A mortgage rate lock helps protect homebuyers from fluctuating mortgage rates as they're getting ready to buy a home. It locks in the interest rate for a loan for a certain period of time until the buyer makes it to closing. By locking in a rate, buyers will know what to expect and won't have to worry about rising rates later.
However, if rates dip, homebuyers realize they could get stuck paying more money each month. So it can be a catch-22.
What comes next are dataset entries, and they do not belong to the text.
-- ==== Sys2Proof/Machine/State.lean ====
section
/-! DEFINITION. The state of one copy of the block, as the host's interface needs it (notes/assumptions/1.md).
THE BLOCK ITSELF HAS NO STATE (spec/10_state.md R20 to R24): no register, no program counter, no flag, no memory. What `State`
holds is the block's interface, which the spec gives widths and meanings (R34): the value on its input port, the words the caller
will present (spec/00_scope.md R16; spec/95_test_vectors.md section 9), its ten output ports, and the results the caller has
received (R31). That none of it is carried into a later result is a statement about the model, not an assumption of it. -/

namespace Sys2Proof.Machine

/-- The ten output ports (R34), each of the width R34 gives it. -/
structure Ports where
  /-- 0 `OK`, 1 `UnknownOpcode`, 2 `UnknownFunction` (R140). -/
  status : BitVec 2
  /-- 0 none, 1 Register, 2 Jump, 3 Immediate (R141). -/
  form : BitVec 2
  /-- The opcode-level tag as its opcode value (R142). -/
  opTag : Code
  /-- The register-operation tag as its function code (R143). -/
  functTag : Code
  /-- `source_register` (R144). -/
  rs : RegIndex
  /-- `target_register` (R144). -/
  rt : RegIndex
  /-- `destination_register` (R144). -/
  rd : RegIndex
  /-- `shift_amount` (R144). -/
  shamt : ShiftAmount
  /-- `immediate` as a 16-bit two's complement pattern (R145). -/
  imm : BitVec 16
  /-- `target_address`, bits 31 to 26 zero (R146). -/
  target : Word
  deriving DecidableEq, Repr

/-- One copy of the block with its caller. -/
structure State where
  /-- The value on the input port `word` (R25, R34). -/
  word : Word
  /-- The words the caller will present, the next one first. -/
  pending : List Word
  /-- The output ports (R34). -/
  out : Ports
  /-- The results returned to the caller, the oldest first; the caller owns them (R31). -/
  returned : List DecodeResult
  deriving DecidableEq, Repr

/-- Why the machine stops with a fault: never. The block has no trap, fault or exception beside the two decode errors (R243), and
those are returned values after which the next word is decoded (R244, R245, R248). No step raises a fault: the type is empty. -/
inductive Fault where
  deriving DecidableEq, Repr

/-- Why the machine refuses an instruction. -/
inductive Refusal where
  /-- An instruction without a meaning, by its mnemonic. Raised by `exec`'s refused arms only: there are none. Safe. -/
  | notModelled (mnemonic : String)
  deriving DecidableEq, Repr

/-- The machine after reset. Nothing of the block is reset (R36, R270): the caller has presented no word and received no result,
the input port holds `Config.initialWord` (DESIGN CHOICE, notes/assumptions/2.md), and the outputs are the decode of that value
(R36: the all-zero word is `Register(ShiftLeftLogical, 0, 0, 0, 0)`, R75). -/
def State.reset : State where
  word := Config.initialWord
  pending := []
  out :=
    { status := 0, form := 1, opTag := 0x00, functTag := 0x00, rs := 0, rt := 0, rd := 0, shamt := 0, imm := 0, target := 0 }
  returned := []

end Sys2Proof.Machine
end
Best times to lock in a mortgage rate right away:
1.An offer has been made, accepted and is under contract. Many lenders lock in a rate for free for 30 days. However, buyers may want to lock in for a longer period, for example, if the buyer is giving sellers more time to find a home, or if they're self-employed and a lender needs more time underwriting their loan. As such, lock-ins are also available for 90 days, 120 days or even 150 days. But expect to pay more for longer lock-in periods.
2.Interest rates are rising. If interest rates are trending higher, lock in sooner rather than later, say mortgage experts.
3.Interest rates are volatile. If interest rates are going both up and down, buyers may want to lock in sooner for greater stability during their house hunt. "Rates today are unusually volatile – they are making large moves up and down in short periods of time," says Joe Parsons, a loan officer at Caliber Home Loans in Dublin, Calif. "For this reason, prudent borrowers are locking their rates early in the process."
4.A buyer may not otherwise qualify for a loan. A buyer may need to lock in a rate sooner if they are borrowing near their limits because any upward fluctuation could prevent them from getting their loan approved. For instance, if a higher interest rate pushes a buyer's monthly mortgage payment above a 28 percent threshold (most lenders believe a house payment should be no greater than 28 percent of your gross monthly income), then a lender may not approve a mortgage at all.